According to Wikipedia there are 59 National Parks and 109 National Monuments.  We have been to 32 of the National Parks and 16 of the National Monuments.  I guess that may be considered impressive and that does not include National Recreational Areas.  Most of the National Monuments I have never heard of, including the Kasha-Katuwe Tent Rocks National Monument, which is 55 miles northeast of Albuquerque.  A friend of mine knew of it and suggested we hike there.

This area was named a national monument in 2001 and includes 4,645 acres of public land.  The words kasha-katuwe mean white rocks.  Rocks found here were formed 7 million years ago when 20 small volcanoes erupted repeatedly. The tent shapes were caused by erosion from wind and water.

They have two trails there, the slot canyon trail and the cave loop trail.  Together they are just over three miles.  All of the hike was scenic, with views of desert flora, cliffs and the tent rock formations.  Hiking through a slot canyon is always interesting with its twists and turns.  There was a steep incline after the slot canyon that led to outstanding views.  If you find yourself in this area, I highly recommend this hike.

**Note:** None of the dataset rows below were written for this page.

/-- One boundary of a command (R185 to R190). -/
inductive MBody (s : State) (k : MKind) (w : MWord) (fw : Word) : Crew → State → Crew → Prop
  | step {c} (p : MPath) (rows : List Row) (c1 : Crew) (_ : k.isStep = true) (_ : pathOf (fwFa fw) (fwFb fw) = some p)
      (_ : if w.aq then TakesRows c (min p.gs (kdepthOf w - c.mctx.mprog * p.gs) * sliceRows (fwFa fw)) rows c1 else c1 = c)
      (new : Nat → BitVec 32 → FRes)
      (_ : ∀ e old, new e old = accUpdate p (fwAm fw)
        ((positions c k w p c.mctx.mprog).map fun x =>
          (matVal (fwFa fw) (aElem s c w fw rows x (e / 128)), matVal (fwFb fw) (bElem s c w fw x (e % 128))))
        (sigmaOf s c fw p (positions c k w p c.mctx.mprog) (e % 128)) (fval fF32 (fwS fw))
        (if c.mctx.mprog = 0 ∧ w.acc = false then 0 else old.toNat)) :
      MBody s k w fw c s (orMflags (nextGroup (tilePut c1 w.t.toNat
        (mapNth (fun e old => BitVec.ofNat 32 (new e old).bits) 0 (tileGet c w.t.toNat))))
        (orFlags (mapNth new 0 (tileGet c w.t.toNat))))
  | zero {c} (_ : k = .zero) : MBody s k w fw c s (nextUnit
      (if c.mctx.mprog < mCount c k w then tileRowPut c w.t.toNat c.mctx.mprog fun _ _ => 0 else c))
  | load {c} (rows : List Row) (c1 : Crew) (_ : k = .load) (_ : c.mctx.mprog < mCount c k w)
      (_ : if w.aq then TakesRows c (tileRows (fwFa fw)) rows c1 else c1 = c ∧
        rows = (List.range (tileRows (fwFa fw))).map fun q =>
          relRead s s.cur.core c (rowGrp w.rowC.toNat) (tileRowAt w (tileRows (fwFa fw)) c.mctx.mprog q))
      (new : Nat → BitVec 32 → FRes)
      (_ : ∀ e old, new e old =
        let x := if fwFa fw = 8 then sliceElem 8 rows e
          else (enc 0 false fF32 (fval (fmtOf (fwFa fw)) (sliceElem (fwFa fw) rows e))).bits
        if w.acc then add32 old.toNat x else ⟨x, 0⟩) :
      MBody s k w fw c s (orMflags (nextGroup (tileRowPut c1 w.t.toNat c.mctx.mprog fun e old => BitVec.ofNat 32 (new e old).bits))
        (orFlags (mapNth new 0 (spBlock c.acc (16384 * w.t.toNat + 128 * c.mctx.mprog) 128))))
  | loadInactive {c} (rows : List Row) (c1 : Crew) (_ : k = .load) (_ : mCount c k w ≤ c.mctx.mprog)
      (_ : if w.aq then TakesRows c (tileRows (fwFa fw)) rows c1 else c1 = c) :
      MBody s k w fw c s (nextGroup c1)
  | drain {c} (c1 : Crew) (s1 : State) (_ : k.isDrain = true)
      (_ : k = .rdrain → stackRoom s c (2 * (8 / tileRows (fwFa fw)) * (drainPairs w fw c.mctx.mprog).length) = none)
      (_ : if w.dq then qRoom c 10 = true ∧ s1 = s ∧ c1 = setQueue c 10 (queueOf c 10 ++
          (drainPairs w fw c.mctx.mprog).map fun x => { entryOf (drained c k w fw x) with pc := c.strM.pc })
        else c1 = c ∧ s1 = (drainPairs w fw c.mctx.mprog).foldl (fun s x =>
          if x.1 < mCount c k w then
            (match drainRow w c.mctx.scatter (tileRows (fwFa fw)) x.1 x.2 with
             | some r => writeUnit s (relKey s.cur.core c r.1 r.2) 64 (drained c k w fw x).toNat
             | none => s)
          else s) s) :
      MBody s k w fw c s1 (nextUnit
        (let c2 := orMflags c1 ((drainPairs w fw c.mctx.mprog).foldl (fun a x => a ||| drainFlags c k w fw x) 0)
         if k = .rdrain then (drainPairs w fw c.mctx.mprog).foldl (fun c x =>
           drainResidue c w fw x.1 (x.2 * (8 / tileRows (fwFa fw))) ((x.2 + 1) * (8 / tileRows (fwFa fw)))) c2
         else c2))

/-- Boundaries from MPROG on, each committed before the next. -/
inductive MRuns (k : MKind) (w : MWord) (fw : Word) : Nat → State → Crew → State → Crew → Prop
  | none {s c} : MRuns k w fw 0 s c s c
  | next {n s c s1 c1 t d} (_ : MBody s k w fw c s1 c1) (_ : MRuns k w fw n s1 (clearStall c1) t d) :
      MRuns k w fw (n + 1) s c t d

/-- The crew once a command has run: a drain leaves the whole tile in the bypass buffer, with +0 in inactive rows; the flags
go to FSTAT, the counter falls and nothing is under way (R187, R192, R195). -/
def ranCommand (c : Crew) (k : MKind) (w : MWord) (fw : Word) : Crew :=
  let c1 := if k.isDrain then { c with mctx := { c.mctx with
    bypValid := true, bypFmt := fwFa fw,
    byp := spPut [] 0 (mapNth (fun i x => if i / 128 < mCount c k w then BitVec.ofNat 32 (drainElem k fw x).bits else 0) 0
      (tileGet c w.t.toNat)) } } else c
  let c2 := dDrop (setFlags c1 c1.mctx.flags) .m (fwDc fw)
  { c2 with mctx := idleMctx c2.mctx }

/-! ### The scan engine (R196 to R219, R448) -/

/-- The instructions of S that work within one crew. -/
inductive ScanForm (w : SWord) : Instr → SKind → Prop
  | sload : ScanForm w (.sload w) .load
  | sstore : ScanForm w (.sstore w) .store
  | szero : ScanForm w (.szero w) .zero
  | sread : ScanForm w (.sread w) .read
  | scan : ScanForm w (.scan w) .scan
  | sagg : ScanForm w (.sagg w) .agg
  | sapply : ScanForm w (.sapply w) .apply
  | step : ScanForm w (.step w) .step
  | diag : ScanForm w (.sopsetDiag w) (.opset 0)
  | bd2 : ScanForm w (.sopsetBd2 w) (.opset 1)
  | bd4 : ScanForm w (.sopsetBd4 w) (.opset 2)
  | bd8 : ScanForm w (.sopsetBd8 w) (.opset 3)
  | maxplus : ScanForm w (.sopsetMaxplus w) (.opset 4)
  | gsum : ScanForm w (.sopsetGsum w) (.opset 5)

/-- The row operand of an S instruction and the crew once it is read: the field, or with XQ the entry at the head of q5, whose
other bits are zero (R198). -/
inductive RowOperand (c : Crew) (k : SKind) (w : SWord) : Nat → Option Nat → Crew → Prop
  | field (_ : w.xq = false) : RowOperand c k w w.rowX.toNat none c
  | entry {e rest} (_ : w.xq = true) (_ : HasData c 5 e rest)
      (_ : e.data.toNat % 2 ^ 64 < 2 ^ (if k = .read then 7 else 15)) :
      RowOperand c k w (e.data.toNat % 2 ^ 64) (some (e.data.toNat % 2 ^ 64)) (popped c 5 rest)

/-- An S instruction is issued: its checks pass in the order of R448, and d0 rises (R199). -/
def SIssues (s : State) (c : Crew) (k : SKind) (w : SWord) (c1 : Crew) : Prop :=
  ∃ x held c0, (w.qe = true → peerActive c .s w.q.toNat = true) ∧ RowOperand c k w x held c0 ∧
    sChecks s s.cur.core c0 k w x = none ∧ dRead c .s 0 < 1023 ∧
    c1 = dWrite { c0 with sctx := { active := true, sprog := 0, flags := 0, rowX := held } } .s 0 (dRead c .s 0 + 1)

/-- The next step or channel; flags gathered for the retirement. -/
def nextStep (c : Crew) : Crew := { c with sctx := { c.sctx with sprog := c.sctx.sprog + 1 } }
def orSflags (c : Crew) (f : BitVec 6) : Crew := { c with sctx := { c.sctx with flags := c.sctx.flags ||| f } }

/-- `n` rows taken together from the head of queue `q`. -/
def TakesFrom (c : Crew) (q : Nat) (rows : List Row) (c1 : Crew) : Prop :=
  ∃ es rest, queueOf c q = es ++ rest ∧ es ≠ [] ∧ (∀ e ∈ es, e.pending = false ∧ e.fail = 0) ∧
    rows = es.map (fun e => e.data) ∧ c1 = popped c q rest

/-- Rows pushed together: the queue has room for all of them. -/
def PushesTo (c : Crew) (q : Nat) (rows : List Row) (c1 : Crew) : Prop :=
  (queueOf c q).length + rows.length ≤ qDepth q ∧ c1 = setQueue c q (queueOf c q ++ rows.map entryOf)

/-- Rows in memory from a row of the row form. -/
def rowsAt (s : State) (c : Crew) (x n : Nat) : List Row :=
  (List.range n).map fun r => relRead s s.cur.core c (rowGrp x) ((rowNum x + r : Nat) : Int)

/-- A tile whose first `n` channels are replaced. -/
def channels (c : Crew) (tile n : Nat) (f : Nat → List Nat) : Crew :=
  (List.range 128).foldl (fun c ch => if ch < n then chanPut c tile ch (f ch) else c) c

/-- Flags of the first `n` channels. -/
def channelFlags (n : Nat) (f : Nat → BitVec 6) : BitVec 6 := (List.range n).foldl (fun a ch => a ||| f ch) 0

/-- Element of channel `ch` at step `t` (R205): from the record, the readout vector and the parameter tiles. -/
def recordOfStep (s : State) (c : Crew) (w : SWord) (t : Nat) : Record :=
  let o := descOf c w
  recordOf o (rowsAt s c (rowXof c w + t * recRows o) (recRows o)) c.sctx.cv
def stepElem (s : State) (c : Crew) (w : SWord) (t ch : Nat) : ChanElem :=
  chanElem (descOf c w) (recordOfStep s c w t) (fun k => chanGet c (dHp (descOf c w) + k) ch) ch

/-- Readouts of 128 channels as eight rows (R206): none, pushed together, or written for the first `n` channels only. -/
inductive Reads (s : State) (c : Crew) (w : SWord) (t n : Nat) (y : Nat → Nat) : State → Crew → Prop
  | off (_ : dYo (descOf c w) = false) : Reads s c w t n y s c
  | queue {c1} (_ : dYo (descOf c w) = true) (_ : w.qe = true)
      (_ : PushesTo c w.q.toNat ((List.range 8).map fun r => rowOf 32 16 fun i => if 16 * r + i < n then y (16 * r + i) else 0) c1) :
      Reads s c w t n y s c1
  | rows (_ : dYo (descOf c w) = true) (_ : w.qe = false) : Reads s c w t n y
      ((List.range 8).foldl (fun s r =>
        if 16 * r < n then
          writeUnit s (relKey s.cur.core c (rowGrp w.rowY.toNat) ((rowNum w.rowY.toNat + 8 * t + r : Nat) : Int)) 64
            (rowOf 32 16 fun i => if 16 * r + i < n then y (16 * r + i) else
              rowElem (relRead s s.cur.core c (rowGrp w.rowY.toNat) ((rowNum w.rowY.toNat + 8 * t + r : Nat) : Int)) 32 i).toNat
        else s) s) c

Toadstools and River Rafting

Page sits on Arizona’s northern border.  Lake Powell is located in Arizona and Utah, mostly Utah.  In Utah is the Grand Staircase-Escalante National Monument, spanning nearly 1.9 million acres.  We drove Route 89 from Page to Kanab, about a 70 miles stretch.  The Toadstools Trail was our first stop.  This is a scenic trail that is less than a mile long and leads you to the area where the toadstools are.  A toadstool is a spire-like feature with a boulder balanced on top, giving the appearance of a mushroom or toadstool.  On our way back, we could see a thunderstorm was coming our way, so we picked up our speed to get back to the car.  We made it back safely.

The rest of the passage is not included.